Sunday, July 15, 2007

Take a Tip From Eleanor

Last night my son slept at my parent's house. It was nice to goof off with my husband all night and to sleep as long as we could the next day.

In the morning, we decided to go up to the Whitney to see the show on the Summer of Love/Art of the Psychedelic Era. It was great. Great show. Works challenging traditional perceptions and cultural mores of the time abounded. The messages came wrapped in naked bodies amidst wild flowers, psychedelic music, and installations involving electronic light shows of all kinds. Beautiful colors everywhere.

I liked it. But I wonder how I would have fared during that time, especially the invitation to unearth yourself, to remove the obstacles that prevented you from enlightenment, a weightless voyage into your mind and your soul via hallucinogenic drugs.

It's all I can do to keep my two feet on the ground.

The way my mind works, dropping acid would be redundant - and extremely dangerous. My many drug using friends would become absolutely Mormon when someone tried to insist that I smoke or swallow something. Before I could politely decline - they intervened faster than an AA sponsor - even when they were stoned - which always impressed and amazed me.

There weren't many female artists represented at the exhibit...if any...another sign of those times.

Come to think of it - I would have definitely burned my bra. I would do it now if I had a match.

But this is not the point of my post. I've been thinking about Eleanor Roosevelt lately - and her encouraging words to do those things we think we cannot do - those things that scare us and challenge us to the core.

That said. I took a ride on my husband's Yamaha all the way uptown. I normally avoid riding on the back of Brian's bike. I'm afraid of what might happen. My son has been riding on it for years - daily - to school and back.

So I hopped on and tried to act very nonchalant about it. Brian was really happy because he loves riding. I kept my eyes closed for the first ten blocks up First Avenue then I started looking around and thought "Fuck it - just enjoy yourself. Who cares? If I go, I go."

We went up to 76th and Madison (to the Whitney) then returned on Park Avenue where we rode through the winding Grand Central passage. It was awesome to experience New York this way - especially the architecture. The towering buildings blow your mind along with the rows of beautiful brownstones and boutiques and grungy places too.

It was cool. And it made me feel good. A little more fearless. A little more alive.


Michael said...


I think that had I been alive during the Sixties, drugs would have been my undoing.
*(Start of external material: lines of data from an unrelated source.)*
-- ==== Sys2Proof/Machine/Sessions.lean ====
section
/-!
DEFINITION. The Session Controller's four requests (chapter 10).
-/

namespace Sys2Proof.Machine

open Sys2Proof

/-- How many records a predicate holds of. -/
def State.countUnits (s : State) (p : UnitRecord → Bool) : Nat := (s.units.filter p).length

/-- Applies a change to each deck. -/
def State.forDecks (f : Deck → State → State) (s : State) : State := allDecks.foldl (fun s d => f d s) s

/-- Applies a change to each ramp. -/
def State.forRamps (f : Ramp → State → State) (s : State) : State := f .b (f .a s)

/-! ## VESSEL_OPEN (R163) -/

/-- A ramp at VESSEL_OPEN (R123, R163): a change of state or gate hold sets its flag. -/
def State.freshRamp (r : Ramp) (s : State) : State :=
  let s1 := (s.setRampState r .closed).setGate r false
  let f := s.rampFixed r
  s1.setRamp r
    { RampRun.reset with ratio := f.ratio, depth := f.depth, budget := f.budget, remaining := f.budget }

/-- A deck at VESSEL_OPEN: fill 0, and the warning state set from it (R43, R163). -/
def State.freshDeck (d : Deck) (s : State) : State := (s.setDeck d { s.deck d with fill := 0 }).examineWarning d

/-- VESSEL_OPEN at the Session Controller (R163). -/
def ownVesselOpen (t : Ticket) (_ : Unit) (s : State) : State :=
  let s1 := ((s.setSession .alongside).setCheckIn []).setAgeing (some s.agePeriodMs)
  let s2 := ((s1.setLanes (Vector.replicate 96 LaneRun.reset)).setStb Stability.reset).setAlc Allocator.reset
  let s3 := s2.forRamps fun r s => (s.freshRamp r).setPlate r Plate.reset
  let s4 := s3.forDecks State.freshDeck
  s4.fill t (.vesselOpened (s4.countUnits fun u => decide (u.status = .booked)))

/-- VESSEL_OPEN (R163). -/
def execVesselOpen (s : State) : Host.Outcome State Fault Refusal := handle .vesselOpen readEmpty noDeck ownVesselOpen s

/-! ## VESSEL_SECURE (R164 to R166) -/

/-- The number of units CALLED or CROSSING (R164). -/
def State.inFlight (s : State) : Nat :=
  s.countUnits fun u => decide (u.status = .called) || decide (u.status = .crossing)

/-- Either plate is WEIGHING (R164). -/
def State.anyWeighing (s : State) : Bool := allRamps.any fun r => decide ((s.plate r).state = .weighing)

/-- A status that is shut out (R165). -/
def Status.shutsOut : Status → Bool
  | .waiting | .unplaced | .lapsed | .held => true
  | .booked | .called | .crossing | .aboard | .shutOut => false

/-- The units that are shut out, in the order of the check-in order list (R165). -/
def State.toShutOut (s : State) : List Ref :=
  s.checkIn.filter fun ref => match s.statusOf ref with | some x => x.shutsOut | none => false

/-- A unit is shut out, by its status (R165). -/
def State.shutOut (s : State) (ref : Ref) : State :=
  let s1 :=
    match s.statusOf ref with
    | some .waiting => s.release ref
    | some .unplaced => s.leaveUnplaced ref
    | _ => s
  s1.modUnit ref fun u => { u with status := .shutOut, lane := none }

/-- A ramp at VESSEL_SECURE (R166): an OPEN ramp enters CLOSED, an IDLE plate DISARMED, the timers stop, the gate hold is
released. -/
def State.secureRamp (r : Ramp) (s : State) : State :=
  let s1 := (s.setRampState r .closed).setGate r false
  let s2 := s1.setRamp r { s1.ramp r with intervalTimer := none, callTimer := none }
  s2.setPlate r { s2.plate r with state := .disarmed }

/-- VESSEL_SECURE at the Session Controller, in the order of R164. -/
def ownVesselSecure (t : Ticket) (_ : Unit) (s : State) : State :=
  if 0 < s.inFlight ∨ s.anyWeighing then s.fill t (.secureInFlight s.inFlight)
  else if s.alc.service ≠ [] ∨ s.alc.walk ≠ [] then s.refuse t .busy
  else
    let refs := s.toShutOut
    let s1 := refs.foldl State.shutOut s
    let s2 := ((s1.setSession .secured).setAgeing none).forRamps State.secureRamp
    s2.fill t (.vesselSecured refs.length)

/-- VESSEL_SECURE (R164). -/
def execVesselSecure (s : State) : Host.Outcome State Fault Refusal :=
  handle .vesselSecure readEmpty noDeck ownVesselSecure s

/-! ## VESSEL_REOPEN (R167) -/

/-- The SHUT_OUT units, in the order of the check-in order list (R167). -/
def State.shutOutRefs (s : State) : List Ref := s.checkIn.filter fun ref => decide (s.statusOf ref = some .shutOut)

/-- VESSEL_REOPEN at the Session Controller (R167). -/
def ownVesselReopen (t : Ticket) (_ : Unit) (s : State) : State :=
  let refs := s.shutOutRefs
  let s1 := refs.foldl (fun s ref => (s.setStatus ref .unplaced).joinUnplaced ref) s
  let s2 := ((s1.setSession .alongside).setAgeing (some s.agePeriodMs)).triggerWalk
  s2.fill t (.vesselReopened refs.length)

/-- VESSEL_REOPEN (R167). -/
def execVesselReopen (s : State) : Host.Outcome State Fault Refusal :=
  handle .vesselReopen readEmpty noDeck ownVesselReopen s

/-! ## VESSEL_RELEASE (R168) -/

/-- A deck at VESSEL_RELEASE: fill 0, the warning released; a change sets its flag (R43, R168). -/
def State.releaseDeck (d : Deck) (s : State) : State := (s.setDeck d { s.deck d with fill := 0 }).setWarning d false

/-- A ramp at VESSEL_RELEASE (R123, R168): its settings, credit and remaining budget stay. -/
def State.releaseRamp (r : Ramp) (s : State) : State :=
  let s1 := (s.setRampState r .closed).setGate r false
  s1.setRamp r { s1.ramp r with prio := [], ord := [], called := [] }

/-- VESSEL_RELEASE at the Session Controller (R168): every record that is not BOOKED is retired. -/
def ownVesselRelease (t : Ticket) (_ : Unit) (s : State) : State :=
  let kept := s.units.filter fun u => decide (u.status = .booked)
  let s1 := ((s.setSession .noVessel).setUnits kept).setCheckIn []
  let s2 := (s1.setLanes (Vector.replicate 96 LaneRun.reset)).setStb Stability.reset
  let s3 := (s2.forDecks State.releaseDeck).forRamps State.releaseRamp
  s3.fill t (.vesselReleased (s.units.length - kept.length) kept.length)

/-- VESSEL_RELEASE (R168). -/
def execVesselRelease (s : State) : Host.Outcome State Fault Refusal :=
  handle .vesselRelease readEmpty noDeck ownVesselRelease s

end Sys2Proof.Machine
end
I recall that even smoking pot as a kid caused a much more intense reaction in me than in my friends. Maybe I'm just wrapped too tight. These days, I don't even drink.
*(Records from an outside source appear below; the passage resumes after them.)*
/-- The call timer that R114 gives a ramp after its head or its plate has changed. -/
def headTimer (s : State) (r : Ramp) : Timer :=
  match (s.ramp r).called.head? with
  | some ref =>
    if s.statusOf ref = some .called ∧ (s.plate r).state = .idle then some ((s.rampFixed r).callTimeout * 1000)
    else none
  | none => none

/-! ## Several reservations released at one event -/

/-- The lane that a unit's record holds. -/
def laneOf (s : State) (ref : Ref) : Option Lane := (s.unit? ref).bind (·.lane)

/-- What a reserved unit adds to ML_p: its declared weight times its lane's y (R49). -/
def promisedMl (s : State) (ref : Ref) : Int :=
  match s.unit? ref, laneOf s ref with
  | some v, some l => v.decl.weight * (s.laneFixed l).y
  | _, _ => 0

/-- What a reserved unit adds to MT_p: its declared weight times its lane's x_mid (R49). -/
def promisedMt (s : State) (ref : Ref) : Int :=
  match s.unit? ref, laneOf s ref with
  | some v, some l => v.decl.weight * (s.laneFixed l).xMid
  | _, _ => 0

/-- What a reserved unit adds to a deck's load (R41). -/
def promisedLoad (s : State) (d : Deck) (ref : Ref) : Int :=
  match s.unit? ref, laneOf s ref with
  | some v, some l => if (s.laneFixed l).deck = d then v.decl.weight else 0
  | _, _ => 0

/-- The contributions and weights of released units have left the provisional sums and the deck loads (R41, R49). -/
def SumsReleased (s u : State) (gone : List Ref) : Prop :=
  u.stb.mlP = s.stb.mlP - (gone.map (promisedMl s)).sum ∧ u.stb.mtP = s.stb.mtP - (gone.map (promisedMt s)).sum ∧
    (∀ d : Deck, u.stb.load[d] = s.stb.load[d] - (gone.map (promisedLoad s d)).sum) ∧
    u.stb.mlC = s.stb.mlC ∧ u.stb.mtC = s.stb.mtC ∧ u.stb.bl = s.stb.bl ∧ u.stb.bt = s.stb.bt

/-- Released units have left the reservation lists of their lanes; the others keep their order; a CLOSING lane that a
departure leaves without one is CLOSED (R26, R38). -/
def LanesReleased (s u : State) (gone : List Ref) : Prop :=
  ∀ l : Lane,
    let rest := (s.lane l).reservations.filter fun ref => !(gone.contains ref && decide (laneOf s ref = some l))
    u.lane l =
      if rest = (s.lane l).reservations then s.lane l
      else
        { s.lane l with
          reservations := rest
          state := if (s.lane l).state = .closing ∧ rest = [] then .closed else (s.lane l).state }

/-- Released units have left the call queues; each ramp's gate hold is re-examined when one has (R103, R121). -/
def QueuesReleased (s u : State) (gone : List Ref) : Prop :=
  ∀ r : Ramp,
    let prio := (s.ramp r).prio.filter fun ref => !gone.contains ref
    let ord := (s.ramp r).ord.filter fun ref => !gone.contains ref
    let left := (s.ramp r).prio ≠ prio ∨ (s.ramp r).ord ≠ ord
    let g := gateAfter (s.rampFixed r) (s.ramp r).gateHold (prio.length + ord.length)
    u.ramp r =
        (if left then { s.ramp r with prio := prio, ord := ord, gateHold := g, lineHigh := g } else s.ramp r) ∧
      (u.isPending (.gateHold r) = true ↔ s.isPending (.gateHold r) = true ∨ (left ∧ g ≠ (s.ramp r).gateHold))

/-- What becomes of a unit that is handed over for reallocation (R80). -/
def reallocatedRecord (v : UnitRecord) : UnitRecord := { v with status := .unplaced, lane := none, mark := true }

/-- The items of a reallocation burst (R80). -/
def burst (s : State) (gone : List Ref) : List Item :=
  gone.filterMap fun ref => (laneOf s ref).map fun l => .placement ref (.reallocation l)

/-- What the release of a lane's reservations leaves of its ramp, the CALLED ones among them leaving the called list:
the queues without them, the gate hold re-examined when one has left a queue, its line and its pending flag, and the call
timer that R114 gives (R103, R120, R121). Settings, budget, credit, state and interval timer stay. -/
def RampReleased (s u : State) (r : Ramp) (called gone : List Ref) : Prop :=
  let x := s.ramp r
  let prio := x.prio.filter fun ref => !gone.contains ref
  let ord := x.ord.filter fun ref => !gone.contains ref
  let left := x.prio ≠ prio ∨ x.ord ≠ ord
  let g := if left then gateAfter (s.rampFixed r) x.gateHold (prio.length + ord.length) else x.gateHold
  u.ramp r =
      { x with
        prio := prio, ord := ord, gateHold := g, lineHigh := if left then g else x.lineHigh
        called := x.called.filter fun ref => !called.contains ref
        callTimer := if x.called.head?.any called.contains then headTimer u r else x.callTimer } ∧
    u.link.flags = if g = x.gateHold then s.link.flags else flagged [.gateHold r] s.link.flags

/-- Every lane, as parts that a step may change. -/
def anyLane : List Block := (List.finRange 96).map Block.lane

/-! ## Calls and uncalls (R109 to R120) -/

/-- R109: a queued unit may be called. -/
def Eligible (s : State) (r : Ramp) (ref : Ref) : Prop :=
  ∃ v l, s.unit? ref = some v ∧ v.lane = some l ∧
    (∀ q ∈ (s.lane l).reservations.takeWhile (· != ref), s.statusOf q = some .called ∨ s.statusOf q = some .crossing) ∧
    ((s.comp r).state = .restricted → v.decl.kind ≠ .lowbed) ∧
    (s.hlm.hold = true → v.decl.weight < s.vessel.heavyThreshold) ∧
    (v.decl.weight ≤ (s.ramp r).remaining ∨ (s.ramp r).remaining = (s.ramp r).budget)

/-- The eligible unit nearest a queue's front (R111). -/
def FirstEligible (s : State) (r : Ramp) (q : List Ref) (ref : Ref) : Prop :=
  ∃ ahead behind, q = ahead ++ ref :: behind ∧ (∀ x ∈ ahead, ¬ Eligible s r x) ∧ Eligible s r ref

/-- The unit that R111 chooses, and the credit after the call. -/
def Chosen (s : State) (r : Ramp) (ref : Ref) (credit : Nat) : Prop :=
  let x := s.ramp r
  let prioHas := ∃ p ∈ x.prio, Eligible s r p
  let ordHas := ∃ o ∈ x.ord, Eligible s r o
  (x.ratio = 0 ∧ FirstEligible s r x.prio ref ∧ credit = 0) ∨
    (x.ratio = 0 ∧ ¬ prioHas ∧ FirstEligible s r x.ord ref ∧ credit = 0) ∨
    (x.ratio ≠ 0 ∧ ordHas ∧ x.credit < x.ratio ∧ FirstEligible s r x.prio ref ∧ credit = x.credit + 1) ∨
    (x.ratio ≠ 0 ∧ prioHas ∧ x.ratio ≤ x.credit ∧ FirstEligible s r x.ord ref ∧ credit = 0) ∨
    (x.ratio ≠ 0 ∧ ¬ ordHas ∧ FirstEligible s r x.prio ref ∧ credit = x.credit) ∨
    (x.ratio ≠ 0 ∧ ¬ prioHas ∧ FirstEligible s r x.ord ref ∧ credit = 0)

/-- The units of `refs` that stand in the priority queue's share, or in the ordinary queue's (R103). -/
def queueShare (s : State) (priority : Bool) (refs : List Ref) : List Ref :=
  refs.filter fun ref => decide ((s.unit? ref).map (·.cls.priority) = some priority)

/-- The called list without some units, and the call timer that R114 gives when the head is among them. -/
def calledWithout (s u : State) (r : Ramp) (gone : List Ref) (x : RampRun) : RampRun :=
  { x with
    called := (s.ramp r).called.filter fun ref => !gone.contains ref
    callTimer :=
      if (s.ramp r).called.head?.any gone.contains then headTimer u r else (s.ramp r).callTimer }

/-- A CALLED unit of lane `l` and its followers have gone back to WAITING while the lane keeps them (R115, R117, R118): the
records, the queues (`back`: the unit joins the back, otherwise the front; the followers the front, in called-list order),
the gate hold, the called list with its timer, the notices in that order. -/
structure Uncalled (s u : State) (r : Ramp) (l : Lane) (v : UnitRecord) (noShow : Nat) (back : Bool) (reason : UncallReason)
    (fs : List Ref) : Prop where
  record : u.unit? v.decl.ref = some { v with status := .waiting, age := 0, noShow := noShow }
  others : ∀ q w, q ≠ v.decl.ref → s.unit? q = some w →
    u.unit? q = some (if q ∈ fs then { w with status := .waiting, age := 0 } else w)
  unknown : ∀ q, s.unit? q = none → u.unit? q = none
  ramp :
    let front (p : Bool) := queueShare s p (if back then fs else v.decl.ref :: fs)
    let behind (p : Bool) := queueShare s p (if back then [v.decl.ref] else [])
    let prio := front true ++ (s.ramp r).prio ++ behind true
    let ord := front false ++ (s.ramp r).ord ++ behind false
    let g := gateAfter (s.rampFixed r) (s.ramp r).gateHold (prio.length + ord.length)
    u.ramp r =
        calledWithout s u r (v.decl.ref :: fs)
          { s.ramp r with prio := prio, ord := ord, gateHold := g, lineHigh := g } ∧
      u.link.flags = if g = (s.ramp r).gateHold then s.link.flags else flagged [.gateHold r] s.link.flags
  notices : Notified s u (.uncall r v.decl.ref reason (some l) :: fs.map fun q => .uncall r q .follower (some l))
As for motorcycles and the like, I often fantasize about buying a vintage Triumph Bonneville or an old Indian -- but these urges are quickly tempered by sobering thoughts of all the physical things I like to do but wouldn't be able to do if hurt riding the thing. And, of course, I don't know the first thing about driving a motorcycle, but I dream anyway ...
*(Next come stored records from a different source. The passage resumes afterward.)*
-- ==== Sys2Proof/Certificates/Slice0/Obligations.lean ====
section
/-!
DEFINITION. The statements for the provers. In a statement about a command, `u` is the state as the command's event leaves
it, and `u.startTx` is `u` after the arbiter's choice (R178), which a statement of its own describes.
-/

open Sys2Proof Sys2Proof.Machine

/-! ## The machine's step -/

/-- A step takes the command at the front of the queue, with the queue's rest waiting; an empty queue idles (the model's
choice, log entries 2 and 3). -/
def Obligations.StepTakesTheFrontCommand : Prop :=
  (∀ (c : Instr) (q : List Instr) (s : State), step (s.setPending (c :: q)) = exec c (s.setPending q)) ∧
    ∀ s : State, step (s.setPending []) = .next (s.setPending [])

/-- Every command answers a next state, and no command touches the queue of waiting commands (the spec names nothing that
stops the part; the queue is the model's, log entry 2). -/
def Obligations.EveryCommandAnswersAndKeepsTheQueue : Prop :=
  ∀ (c : Instr) (s : State), ∃ u, exec c s = .next u ∧ u.pending = s.pending

/-! ## Requests: the checks (R171 to R174, R162, R6, R7) -/

/-- R171: the first check that fails refuses the request, in the reserved slot, and nothing else changes: check 1, the kind
(BAD_KIND); check 2, the fields (`PayloadsReadBack` says which payloads pass it); check 3, the role and deck mask; check 4, the
session. Check 3 passes exactly when R173's table permits the kind to the station's role and a marshal's mask holds the deck
named (R174), for stations 1 to 30; check 4 exactly in the sessions of R162's table. With every check passed, a request of each
kind is answered by its owner (the statements below). -/
def Obligations.ChecksRefuseInOrder : Prop :=
  (∀ (c : Instr) (k : RequestKind) (s : State) (f : Frame) (rest : List Frame),
     requestOf c = some k → s.link.rxBuffer = f :: rest → s.session ≠ .loading →
     s.link.reserved.length + s.link.filled.length < 8 → RequestKind.ofCode f.kind = some k →
     (fieldsValid k s f.payload = false → ∃ u, exec c s = .next u.startTx ∧ Replied s u f rest (.refused .badField) ∧
       NoNews s u ∧ OnlyChanges [.link] s u) ∧
     (fieldsValid k s f.payload = true → s.permits f.stn k (maskDeck k s f.payload) = false →
       ∃ u, exec c s = .next u.startTx ∧ Replied s u f rest (.refused .notPermitted) ∧ NoNews s u ∧
         OnlyChanges [.link] s u) ∧
     (fieldsValid k s f.payload = true → s.permits f.stn k (maskDeck k s f.payload) = true → admits s.session k = false →
       ∃ u, exec c s = .next u.startTx ∧
         Replied s u f rest (.refused (if s.session = .noProfile then .noProfile else .wrongSession)) ∧ NoNews s u ∧
         OnlyChanges [.link] s u)) ∧
  (∀ (s : State) (f : Frame) (rest : List Frame), s.link.rxBuffer = f :: rest → s.session ≠ .loading →
    s.link.reserved.length + s.link.filled.length < 8 → RequestKind.ofCode f.kind = none →
    ∃ u, exec .badKindRequest s = .next u.startTx ∧ Replied s u f rest (.refused .badKind) ∧ NoNews s u ∧
      OnlyChanges [.link] s u) ∧
  (∀ (s : State) (stn : Byte) (k : RequestKind) (deck : Option Deck), 1 ≤ stn.toNat → stn.toNat ≤ 30 →
    (s.permits stn k deck = true ↔ (stationEntry s stn).role ∈ rolesOf k ∧
      ((stationEntry s stn).role = .marshal → ∀ d ∈ deck, inDecks (stationEntry s stn).mask d = true))) ∧
  ∀ (x : Session) (k : RequestKind), admits x k = true ↔ x ∈ sessionsOf k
I think I'll wind up sticking to Combat Flight Simulator.

east village idiot said...

Michael -

Trust me. I only let my son on the Yamaha because all they do is drive across 9th street to the west village. There is NO WAY I would let Ben go on major avenues everyday.

Your right about playing it safe and keeping off motorcycles/scooters. You've already found what you love to do!

I have a weird thing about my system. Drugs usually have an opposite effect on me then their purpose. Pot always made my heart race - cold medicine nearly kills me...I could go on and on.

There is no shame in sticking to the Combat Flight Simulator! Fly on!

HAR said...

Reading your post, I was smiling and feeling your words. Flying down first ave on the back of a Yamaha. What a simple way to feel alive. Ride on EVI.

Anonymous said...

How wonderful to read about your bike ride and your joy while doing it. You and yours have been in my thoughts this past week, and to "see" you so joyful is terrific. Perhaps what you've been through with your niece made you able to take this chance.

And I did live in (and through) the 60's. Loved life then and love it now--just getting ready to go away with my 5 best girlfriends for our annual trip. We met as freshmen (ummm, freshpeople) st college in the fall of 1963. There will not be drugs (except for our arthritis, etc.), but I can assure you that wine will be consumed.

Thank you for a wonderful story of your day!

Ashley said...

I've never been to New York, but your post makes me want to go even more and experience the culture!

I'll be in New York in the spring!

Kranki said...

Hmmm, maybe being a child-free zone allowed you to cut loose a little. Or maybe it was all the residual drug fumes coming off the art-work. Whatever the reason it sounds like a great day.

jodi said...

I always thought of motorcycles and bugs in teeth, falling off etc. Your post has almost changed my mind :-)Sounds like a great time and a different way to experience NYC.